Khara Galvin, Trivedi Hari, Newell Mary S, Patel Ravi, Rijken Tobias, Kecskemethy Peter, Glocker Ben
Kheiron Medical Technologies, London, UK.
Winship Cancer Institute, Emory University, Atlanta, GA, USA.
Commun Med (Lond). 2024 Feb 19;4(1):21. doi: 10.1038/s43856-024-00446-6.
Breast density is an important risk factor for breast cancer complemented by a higher risk of cancers being missed during screening of dense breasts due to reduced sensitivity of mammography. Automated, deep learning-based prediction of breast density could provide subject-specific risk assessment and flag difficult cases during screening. However, there is a lack of evidence for generalisability across imaging techniques and, importantly, across race.

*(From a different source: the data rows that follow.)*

/-- DAA after the addition of two packed BCD bytes adds 6 to each digit that carries in the decimal sum; `k` and `m` are the
carries out of the low and of the high digit. -/
theorem decimalAdjust_addResult_bcd {a b : Byte} {f : Flags} {r : Byte × Flags} (ha : isBcd a) (hb : isBcd b)
    (hr : r = decimalAdjust (addResult a b false f).1 (addResult a b false f).2) :
    isBcd r.1 ∧ bcdValue r.1 + 100 * r.2.cy.toNat = bcdValue a + bcdValue b := by
  obtain ⟨ha1, ha0⟩ := ha
  obtain ⟨hb1, hb0⟩ := hb
  obtain ⟨k, hk⟩ : ∃ k, k = (a.toNat % 16 + b.toNat % 16 + 6) / 16 := ⟨_, rfl⟩
  obtain ⟨m, hm⟩ : ∃ m, m = (a.toNat / 16 + b.toNat / 16 + k + 6) / 16 := ⟨_, rfl⟩
  have hkm : (k = 0 ∨ k = 1) ∧ (m = 0 ∨ m = 1) := by omega
  have hlo : 6 * k =
      if 9 < (addResult a b false f).1.toNat % 16 ∨ (addResult a b false f).2.ac = true then 0x06 else 0 := by
    simp only [addResult_eq, BitVec.toNat_ofNat, setSzp_ac, Bool.toNat_false, decide_eq_true_eq]
    split <;> omega
  have hhi : 0x60 * m =
      if 9 < ((addResult a b false f).1.toNat + 6 * k) / 16 ∨ (addResult a b false f).2.cy = true then 0x60 else 0 := by
    simp only [addResult_eq, BitVec.toNat_ofNat, setSzp_cy, Bool.toNat_false, decide_eq_true_eq]
    split <;> omega
  rw [decimalAdjust_eq hlo hhi] at hr
  have hval : r.1.toNat = (a.toNat + b.toNat + 6 * k + 0x60 * m) % 256 := by simp [hr, addResult_eq, Nat.add_assoc]
  have hcy : r.2.cy.toNat = m := by obtain rfl | rfl := hkm.2 <;> simp [hr]
  simp only [isBcd, bcdValue, hval, hcy]
  obtain ⟨rfl | rfl, rfl | rfl⟩ := hkm <;> omega

end Sys2Proof.Machine
end

section
open Sys2Proof Sys2Proof.Machine

/-- Settles O26: the frame is that of an instruction that writes A and the flags, and these are DAA's in numbers. -/
theorem daaAdjustsInTwoAdditions : Obligations.DaaAdjustsInTwoAdditions := by
  intro s lo hi hlo hhi
  obtain ⟨t, h, hregs, hflags, honly, hadv⟩ := complete_setReg_setFlags s 1 4 .a (decimalAdjust s.regs.a s.flags).1
    (decimalAdjust s.regs.a s.flags).2
  have ha : t.regs.a = BitVec.ofNat 8 (s.regs.a.toNat + lo + hi) := by rw [hregs, decimalAdjust_eq hlo hhi]; rfl
  rw [decimalAdjust_eq hlo hhi, ← ha] at hflags
  refine ⟨t, h, ?a, ?cy, ?ac, ?szp, honly, hadv, rfl⟩
  case a => rw [ha, BitVec.toNat_ofNat]
  case cy => simp [hflags]
  case ac => simp [hflags]
  case szp => exact hflags ▸ setSzp_szpOf _ _

/-- Settles O27: A and the flags after ADD B are what DAA adjusts. -/
theorem daaAfterAddGivesPackedBcd : Obligations.DaaAfterAddGivesPackedBcd :=
  fun _ ha hb => ⟨_, _, rfl, rfl, decimalAdjust_addResult_bcd ha hb rfl⟩

end

section
/-! What a data transfer leaves (41_data_transfer.md): the frame of an instruction that writes registers alone, and of one that
stores one byte or two, with the stops of a store into ROM (R342, R347). -/

namespace Sys2Proof.Machine

/-! ## Register loads -/

/-- A write to one of the registers `rs` keeps the others. -/
theorem KeepsRegs.setReg {rs : List Reg} {s t : State} (h : KeepsRegs rs s t) {r : Reg} (hr : r ∈ rs) (v : Byte) :
    KeepsRegs rs s (t.setReg r v) := by
  intro q hq
  have hne : q ≠ r := fun e => hq (e ▸ hr)
  rw [Regs.set_get_other t r q v hne, h q hq]

/-- The frame of an instruction that writes registers among `rs` and the flags. -/
theorem complete_regs_flags (s : State) (len n : Nat) {x : Regs} {rs : List Reg} (hx : KeepsRegs rs s { s with regs := x })
    (f : Flags) :
    ∃ t, complete n { s.enter len with regs := x, flags := f } = .next t ∧ t.regs = x ∧ t.flags = f ∧
      OnlyRegsAndFlags rs s t ∧ Advances len n s t :=
  ⟨_, rfl, rfl, rfl, ⟨hx, rfl, fun _ => rfl, ⟨rfl, rfl, rfl, rfl⟩, rfl, rfl, rfl, rfl⟩, rfl, rfl⟩

theorem complete_setReg (s : State) (len n : Nat) (r : Reg) (v : Byte) :
    ∃ t, complete n ((s.enter len).setReg r v) = .next t ∧ t.getReg r = v ∧ KeepsFlags s t ∧
      OnlyRegsAndFlags [r] s t ∧ Advances len n s t := by
  obtain ⟨t, h, hregs, hflags, honly, hadv⟩ := complete_setReg_setFlags s len n r v s.flags
  have hv : t.getReg r = v := (State.getReg_congr (s.setReg r v) t hregs r).trans (Regs.set_get_same s r v)
  exact ⟨t, h, hv, hflags, honly, hadv⟩

theorem complete_setReg_setReg (s : State) (len n : Nat) {q r : Reg} (hne : q ≠ r) (v w : Byte) :
    ∃ t, complete n (((s.enter len).setReg q v).setReg r w) = .next t ∧ t.getReg q = v ∧ t.getReg r = w ∧
      KeepsFlags s t ∧ OnlyRegsAndFlags [q, r] s t ∧ Advances len n s t := by
  have hkeep : KeepsRegs [q, r] s ((s.setReg q v).setReg r w) :=
    KeepsRegs.setReg (KeepsRegs.setReg (fun _ _ => rfl) (by simp) v) (by simp) w
  obtain ⟨t, h, hregs, hflags, honly, hadv⟩ := complete_regs_flags s len n hkeep s.flags
  have hget := State.getReg_congr ((s.setReg q v).setReg r w) t hregs
  refine ⟨t, h, ?q, ?r, hflags, honly, hadv⟩
  case q => rw [hget, Regs.set_get_other _ _ _ _ hne, Regs.set_get_same]
  case r => rw [hget, Regs.set_get_same]

@[simp] theorem hiByte_readWord (s : State) (a : Word) : hiByte (s.readWord a) = s.readByte (a + 1) := hiByte_pairOf _ _
@[simp] theorem loByte_readWord (s : State) (a : Word) : loByte (s.readWord a) = s.readByte a := loByte_pairOf _ _
@[simp] theorem hiByte_hl (s : State) : hiByte s.hl = s.regs.h := hiByte_pairOf _ _
@[simp] theorem loByte_hl (s : State) : loByte s.hl = s.regs.l := loByte_pairOf _ _
@[simp] theorem hiByte_de (s : State) : hiByte s.de = s.regs.d := hiByte_pairOf _ _
@[simp] theorem loByte_de (s : State) : loByte s.de = s.regs.e := loByte_pairOf _ _

/-! ## Stores of one byte -/

/-- A store outside ROM writes its one byte and nothing else (R73). -/
theorem finish_memWrite_ram {s : State} {a : Word} (hm : Memory.wf s.mem = true) (ha : 0x1FFF < a.toNat) (len n : Nat) (v : Byte) :
    ∃ t, (memWrite a v s.pc (s.enter len)).finish n = .next t ∧ t.readByte a = v ∧ KeepsFlags s t ∧
      OnlyMemAndFlags [a] s t ∧ Advances len n s t := by
  rw [memWrite_ram v s.pc _ ha]
  refine ⟨_, rfl, State.read_write_same s a v hm, rfl,
    ⟨fun _ _ => rfl, rfl, fun x hx => ?other, ⟨rfl, rfl, rfl, rfl⟩, rfl, rfl, rfl, rfl⟩, rfl, rfl⟩
  case other => exact State.read_write_other s a x v (by simpa using hx)

/-- A store into ROM stops the instruction (R342). -/
theorem finish_memWrite_rom {a : Word} (ha : a.toNat ≤ 0x1FFF) (s : State) (len n : Nat) (v : Byte) :
    (memWrite a v s.pc (s.enter len)).finish n = .next (stoppedAtWrite s len a v) := by
  rw [memWrite_rom v s.pc _ ha]
  rfl

/-! ## Stores of two bytes -/

theorem memWrite16_ram {a : Word} (ha : 0x1FFF < a.toNat) (ha' : 0x1FFF < (a + 1).toNat) (v pc0 : Word) (s : State) :
    memWrite16 a v pc0 s = .go ((s.poke a (loByte v)).poke (a + 1) (hiByte v)) := by
  rw [memWrite16, memWrite_ram _ _ _ ha, Flow.andThen_go, memWrite_ram _ _ _ ha']
  rfl

/-- Two bytes stored at different addresses read back, and no other byte changes. -/
theorem readByte_poke_poke {s : State} {a b : Word} (hm : Memory.wf s.mem = true) (hne : a ≠ b) (v w : Byte) :
    ((s.poke a v).poke b w).readByte a = v ∧ ((s.poke a v).poke b w).readByte b = w ∧
      KeepsMemBut [a, b] s ((s.poke a v).poke b w) := by
  refine ⟨?fst, State.readByte_poke_same _ b w (State.memWf_poke s a v hm), fun x hx => ?other⟩
  case fst => rw [State.readByte_poke_other _ b a w hne, State.readByte_poke_same s a v hm]
  case other =>
    obtain ⟨hxa, hxb⟩ : x ≠ a ∧ x ≠ b := by simpa using hx
    rw [State.readByte_poke_other _ b x w hxb, State.readByte_poke_other s a x v hxa]

/-- A 16-bit store whose two addresses lie outside ROM writes the low byte, then the high one (R79). -/
theorem finish_memWrite16_ram {s : State} {a : Word} (hm : Memory.wf s.mem = true) (ha : 0x1FFF < a.toNat)
    (ha' : 0x1FFF < (a + 1).toNat) (len n : Nat) (v : Word) :
    ∃ t, (memWrite16 a v s.pc (s.enter len)).finish n = .next t ∧ t.readByte a = loByte v ∧ t.readByte (a + 1) = hiByte v ∧
      KeepsFlags s t ∧ OnlyMemAndFlags [a, a + 1] s t ∧ Advances len n s t := by
  have hne : a ≠ a + 1 := by bv_omega
  obtain ⟨hlo, hhi, hother⟩ := readByte_poke_poke hm hne (loByte v) (hiByte v)
  rw [memWrite16_ram ha ha']
  exact ⟨_, rfl, hlo, hhi, rfl, ⟨fun _ _ => rfl, rfl, hother, ⟨rfl, rfl, rfl, rfl⟩, rfl, rfl, rfl, rfl⟩, rfl, rfl⟩

/-- A 16-bit store whose first byte goes to ROM stops there. -/
theorem finish_memWrite16_rom {a : Word} (ha : a.toNat ≤ 0x1FFF) (s : State) (len n : Nat) (v : Word) :
    (memWrite16 a v s.pc (s.enter len)).finish n = .next (stoppedAtWrite s len a (loByte v)) := by
  rw [memWrite16, memWrite_rom _ _ _ ha]
  rfl

/-- A 16-bit store whose second byte alone goes to ROM stops there, its first byte stored (R347). -/
theorem finish_memWrite16_secondRom {a : Word} (ha : 0x1FFF < a.toNat) (ha' : (a + 1).toNat ≤ 0x1FFF) (s : State) (len n : Nat)
    (v : Word) : (memWrite16 a v s.pc (s.enter len)).finish n =
      .next (stoppedAtSecondWrite s len a (loByte v) (a + 1) (hiByte v)) := by
  rw [memWrite16, memWrite_ram _ _ _ ha, Flow.andThen_go, memWrite_rom _ _ _ ha']
  rfl

/-! ## The byte of MOV r,M (R105) -/

theorem encodes_mov_reg_m (dst : Reg) : Encodes (movInstr (.reg dst) .m) (0x46 + 8 * regCode dst) [] := by cases dst <;> rfl

end Sys2Proof.Machine
end

section
open Sys2Proof Sys2Proof.Machine

/-- Settles O8: it is a load of one register, with the value that another register holds. -/
theorem movRegisterToRegister : Obligations.MovRegisterToRegister := by
  intro dst src s
  obtain ⟨t, h, hv, hflags, honly, hadv⟩ := complete_setReg s 1 5 dst (s.getReg src)
  exact ⟨t, (exec_mov_reg_reg dst src s).trans h, hv, hflags, honly, hadv, encodes_mov (.reg dst) (.reg src)⟩

/-- Settles O9: the byte is read with the old HL, before the register is written. -/
theorem movMemoryToRegister : Obligations.MovMemoryToRegister := by
  intro dst s
  obtain ⟨t, h, hv, hflags, honly, hadv⟩ := complete_setReg s 1 7 dst (s.readByte s.hl)
  exact ⟨t, (exec_mov_reg_m dst s).trans h, hv, hflags, honly, hadv, encodes_mov_reg_m dst⟩

/-- Settles O10, by the one-byte store at HL on its two sides of the end of ROM. -/
theorem movRegisterToMemory : Obligations.MovRegisterToMemory := by
  intro src s hm
  rw [exec_mov_m_reg]
  exact ⟨fun h => finish_memWrite_ram hm h 1 7 _, fun h => finish_memWrite_rom h s 1 7 _, encodes_mov .m (.reg src)⟩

This study used a large, racially diverse dataset with 69,697 mammographic studies comprising 451,642 individual images from 23,057 female participants. A deep learning model was developed for four-class BI-RADS density prediction. A comprehensive performance evaluation assessed the generalisability across two imaging techniques, full-field digital mammography (FFDM) and two-dimensional synthetic (2DS) mammography. A detailed subgroup performance and bias analysis assessed the generalisability across participants' race.
Here we show that a model trained on FFDM-only achieves a 4-class BI-RADS classification accuracy of 80.5% (79.7-81.4) on FFDM and 79.4% (78.5-80.2) on unseen 2DS data. When trained on both FFDM and 2DS images, the performance increases to 82.3% (81.4-83.0) and 82.3% (81.3-83.1). Racial subgroup analysis shows unbiased performance across Black, White, and Asian participants, despite a separate analysis confirming that race can be predicted from the images with a high accuracy of 86.7% (86.0-87.4).
Deep learning-based breast density prediction generalises across imaging techniques and race. No substantial disparities are found for any subgroup, including races that were never seen during model development, suggesting that density predictions are unbiased.
乳腺密度是乳腺癌的一个重要风险因素,此外,由于乳腺钼靶检查敏感度降低,在对致密乳腺进行筛查时漏诊癌症的风险更高。基于深度学习的乳腺密度自动预测可为个体提供风险评估,并在筛查过程中标记出疑难病例。然而,目前缺乏关于该方法在不同成像技术间,尤其是在不同种族间的通用性的证据。
本研究使用了一个大型的、种族多样的数据集,其中包含69697例乳腺钼靶检查,共451642张个体图像,来自23057名女性参与者。开发了一种深度学习模型用于四类乳腺影像报告和数据系统(BI-RADS)密度预测。进行了全面的性能评估,以评估该模型在两种成像技术(全视野数字乳腺钼靶检查(FFDM)和二维合成(2DS)乳腺钼靶检查)间的通用性。进行了详细的亚组性能和偏差分析,以评估该模型在不同种族参与者中的通用性。
我们发现,仅在FFDM上训练的模型在FFDM上实现了四类BI-RADS分类准确率为80.5%(79.7-81.4),在未见过的2DS数据上为79.4%(78.5-80.2)。当在FFDM和2DS图像上都进行训练时,性能提高到82.3%(81.4-83.0)和82.3%(81.3-83.1)。种族亚组分析显示,在黑人、白人和亚洲参与者中,该模型的性能无偏差,尽管单独分析证实可以从图像中高精度地预测种族,准确率为86.7%(86.0-87.4)。
基于深度学习的乳腺密度预测在不同成像技术和种族间具有通用性。在任何亚组中均未发现明显差异,包括在模型开发过程中从未见过的种族,这表明密度预测是无偏差的。